In this comparative study of models, the default setups presented by the authors were used and indicated by the letter D, and modified hyperparameters, as a first attempt to improve initial results, are indicated by the letter M. Specifically, a data dictionary with up to 5000 most frequent words with the name of the wine, winery and region of the 1007 wines contained in the Slim version was created. This dictionary was used as an input in models above that implement an autoencoder. Model training and testing times in seconds are also shown (a computer with a i7-10750H CPU @ 2.60GHz, NVIDIA GeForce GTX 1650 GPU and 16 GB of RAM on Debian GNU/Linux version 11 was used). The log registry presented in Table 4 remains as a test base for future implementations in this field.

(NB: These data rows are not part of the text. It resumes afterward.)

-- ==== Sys2Proof/Decode.lean ====
section
/-! DEFINITION. The decoder of transaction words and frame ticks, the encoder, the opcode table's rows
with their match-and-mask rule, and the host's entry point (spec 30 R100 to R106). -/

namespace Sys2Proof

open Machine

/-- An operation as it reaches the block: a bus transaction, or a frame tick together with the
selector SEL = RUN, mode[1:0] that the engine reads from its state (30 R100, R105). -/
inductive Request where
  | host (tw : TransWord)
  | frame (sel : BitVec 3) (tick : FrameTick)
  deriving DecidableEq, Repr

/-- Why a request decodes to nothing. -/
inductive DecodeError where
  /-- SEL = 0b111: no row of the table; the mode code 3 cannot occur (30 R105, 43 R219). -/
  | reservedSelector
  deriving DecidableEq, Repr

/-- A write to CMD, by its data (44 R248). -/
def decodeCommand (d : Word) : Instr :=
  if d = 0#32 then .cmdNop
  else if d = 1#32 then .cmdStart
  else if d = 2#32 then .cmdStop
  else if d = 3#32 then .cmdReset
  else .cmdRsvd d

/-- A write, by its address (30 R104). -/
def decodeWrite (a : Addr) (d : Word) : Instr :=
  if a = addrCenter then .wrCenter d
  else if a = addrBandwidth then .wrBandwidth d
  else if a = addrNotch then .wrNotch d
  else if a = addrVolume then .wrVolume d
  else if a = addrAntenna then .wrAntenna d
  else if a = addrDemod then .wrDemod d
  else if a = addrCmd then decodeCommand d
  else if a = addrStatus then .w1cStatus d
  else .wrRefused a d

/-- A transaction word; every one of the 2^40 decodes (30 R100, R104). -/
def decodeHost (tw : TransWord) : Instr :=
  if twIsWrite tw then decodeWrite (twAddr tw) (twData tw) else .rd (twAddr tw)

/-- A frame tick under the selector (30 R105): `0b0xx` idle, `0b100` AM, `0b101` FM, `0b110` PT. -/
def decodeFrame (sel : BitVec 3) (t : FrameTick) : Except DecodeError Instr :=
  if sel = 4#3 then .ok (.frameAm t)
  else if sel = 5#3 then .ok (.frameFm t)
  else if sel = 6#3 then .ok (.framePt t)
  else if sel = 7#3 then .error .reservedSelector
  else .ok (.frameIdle t)

/-- The decoder: total, rejecting the one reserved selector by name. -/
def decode : Request → Except DecodeError Instr
  | .host tw => .ok (decodeHost tw)
  | .frame sel t => decodeFrame sel t

/-- The encoder, from the tables of 30 R104 and R105. The ignored data of a read is written as 0, as
R100 asks; the two ignored mode bits of FRAME.IDLE are written as 0. DESIGN CHOICE (log 15): safe. -/
def encode : Instr → Request
  | .wrCenter d => .host (twOf true addrCenter d)
  | .wrBandwidth d => .host (twOf true addrBandwidth d)
  | .wrNotch d => .host (twOf true addrNotch d)
  | .wrVolume d => .host (twOf true addrVolume d)
  | .wrAntenna d => .host (twOf true addrAntenna d)
  | .wrDemod d => .host (twOf true addrDemod d)
  | .cmdNop => .host (twOf true addrCmd 0#32)
  | .cmdStart => .host (twOf true addrCmd 1#32)
  | .cmdStop => .host (twOf true addrCmd 2#32)
  | .cmdReset => .host (twOf true addrCmd 3#32)
  | .cmdRsvd d => .host (twOf true addrCmd d)
  | .w1cStatus d => .host (twOf true addrStatus d)
  | .wrRefused a d => .host (twOf true a d)
  | .rd a => .host (twOf false a 0#32)
  | .frameIdle t => .frame 0#3 t
  | .frameAm t => .frame 4#3 t
  | .frameFm t => .frame 5#3 t
  | .framePt t => .frame 6#3 t

/-! ### The opcode table itself (30 R104, R105) -/

/-- A row: its mnemonic, and the match and mask of its word. -/
structure OpRow (w : Nat) where
  mnemonic : String
  pattern : BitVec w
  mask : BitVec w
  deriving DecidableEq, Repr

/-- The word satisfies the row: `word & mask = match`. -/
def rowMatches {w : Nat} (r : OpRow w) (word : BitVec w) : Bool := (word &&& r.mask) == r.pattern

/-- How many 1 bits the row's mask has. -/
def maskWeight {w : Nat} (r : OpRow w) : Nat := (List.range w).countP fun i => r.mask.getLsbD i

/-- "When several rows match, the row whose mask has the most 1 bits applies" (30 R104); of two equal
ones the earlier (no two rows of the table that match one word have equal weights). -/
def bestRow {w : Nat} : List (OpRow w) → BitVec w → Option (OpRow w)
  | [], _ => none
  | r :: rs, word =>
    match bestRow rs word with
    | none => if rowMatches r word then some r else none
    | some r' => if rowMatches r word && maskWeight r' ≤ maskWeight r then some r else some r'

/-- The 14 HOST rows. -/
def hostRows : List (OpRow 40) :=
  [ ⟨"WR.CENTER", 0x9000000000#40, 0xFF00000000#40⟩,
    ⟨"WR.BANDWIDTH", 0x9100000000#40, 0xFF00000000#40⟩,
    ⟨"WR.NOTCH", 0x9200000000#40, 0xFF00000000#40⟩,
    ⟨"WR.VOLUME", 0x9300000000#40, 0xFF00000000#40⟩,
    ⟨"WR.ANTENNA", 0x9400000000#40, 0xFF00000000#40⟩,
    ⟨"WR.DEMOD", 0x9500000000#40, 0xFF00000000#40⟩,
    ⟨"CMD.NOP", 0x8800000000#40, 0xFFFFFFFFFF#40⟩,
    ⟨"CMD.START", 0x8800000001#40, 0xFFFFFFFFFF#40⟩,
    ⟨"CMD.STOP", 0x8800000002#40, 0xFFFFFFFFFF#40⟩,
    ⟨"CMD.RESET", 0x8800000003#40, 0xFFFFFFFFFF#40⟩,
    ⟨"CMD.RSVD", 0x8800000000#40, 0xFF00000000#40⟩,
    ⟨"W1C.STATUS", 0x8900000000#40, 0xFF00000000#40⟩,
    ⟨"WR.REFUSED", 0x8000000000#40, 0x8000000000#40⟩,
    ⟨"RD", 0x0000000000#40, 0x8000000000#40⟩ ]

/-- The 4 FRAME rows, on the selector. -/
def frameRows : List (OpRow 3) :=
  [ ⟨"FRAME.IDLE", 0x0#3, 0x4#3⟩, ⟨"FRAME.AM", 0x4#3, 0x7#3⟩, ⟨"FRAME.FM", 0x5#3, 0x7#3⟩,
    ⟨"FRAME.PT", 0x6#3, 0x7#3⟩ ]

/-- The table's mnemonic of an instruction, letter for letter. -/
def mnemonicOf : Instr → String
  | .wrCenter _ => "WR.CENTER"
  | .wrBandwidth _ => "WR.BANDWIDTH"
  | .wrNotch _ => "WR.NOTCH"
  | .wrVolume _ => "WR.VOLUME"
  | .wrAntenna _ => "WR.ANTENNA"
  | .wrDemod _ => "WR.DEMOD"
  | .cmdNop => "CMD.NOP"
  | .cmdStart => "CMD.START"
  | .cmdStop => "CMD.STOP"
  | .cmdReset => "CMD.RESET"
  | .cmdRsvd _ => "CMD.RSVD"
  | .w1cStatus _ => "W1C.STATUS"
  | .wrRefused _ _ => "WR.REFUSED"
  | .rd _ => "RD"
  | .frameIdle _ => "FRAME.IDLE"
  | .frameAm _ => "FRAME.AM"
  | .frameFm _ => "FRAME.FM"
  | .framePt _ => "FRAME.PT"

/-- The mnemonic of the row the table gives a request: the bus word against the HOST rows, the
selector against the FRAME rows. -/
def tableMnemonic : Request → Option String
  | .host tw => (bestRow hostRows tw).map OpRow.mnemonic
  | .frame sel _ => (bestRow frameRows sel).map OpRow.mnemonic

/-! ### The host's entry point -/

/-- The request of a table word: a HOST row has 40 bits; a FRAME row has the 3 bits of SEL (one byte,
whose bits 7:3 are no part of it) and an empty tick (k_in = 0). DESIGN CHOICE (log 16): safe. -/
def tableRequest (nbits w : Nat) : Request :=
  if nbits ≤ 8 then .frame (BitVec.ofNat 3 w) ⟨[]⟩ else .host (BitVec.ofNat 40 w)

/-- What the decoder reads from an instruction whose bits, numbered as the opcode table numbers them,
are `w`. -/
def decodeTableWord (nbits w : Nat) : Option Instr :=
  match decode (tableRequest nbits w) with
  | .ok i => some i
  | .error _ => none

end Sys2Proof
end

This result presented is promising and can still be improved. In this experimental study, few modifications in some initial hyperparameters such as learning rate, batch size and layers were performed, and better output values were obtained compared to the default hyperparameters in the researched models. The best balance between precision and recall was found in the variational autoencoder for collaborative filtering (VAECF) model [59]. It confirms the possibility of using these data, processed by different algorithms, so that, from the data, new settings and features, it is possible to improve the algorithm scores and offer comparative metric values. Full experimental source-codes and logs accompanying the X-Wines dataset are available in the official repository.

4. Conclusions

This paper introduces and characterizes X-Wines, a wine dataset built during six months of pre-processing, data validation and verification. It aims to offer a large and consistent data volume to the scientific community. X-Wines is openly available to support educational, research and general-purpose projects, especially those that require a large quantity of data.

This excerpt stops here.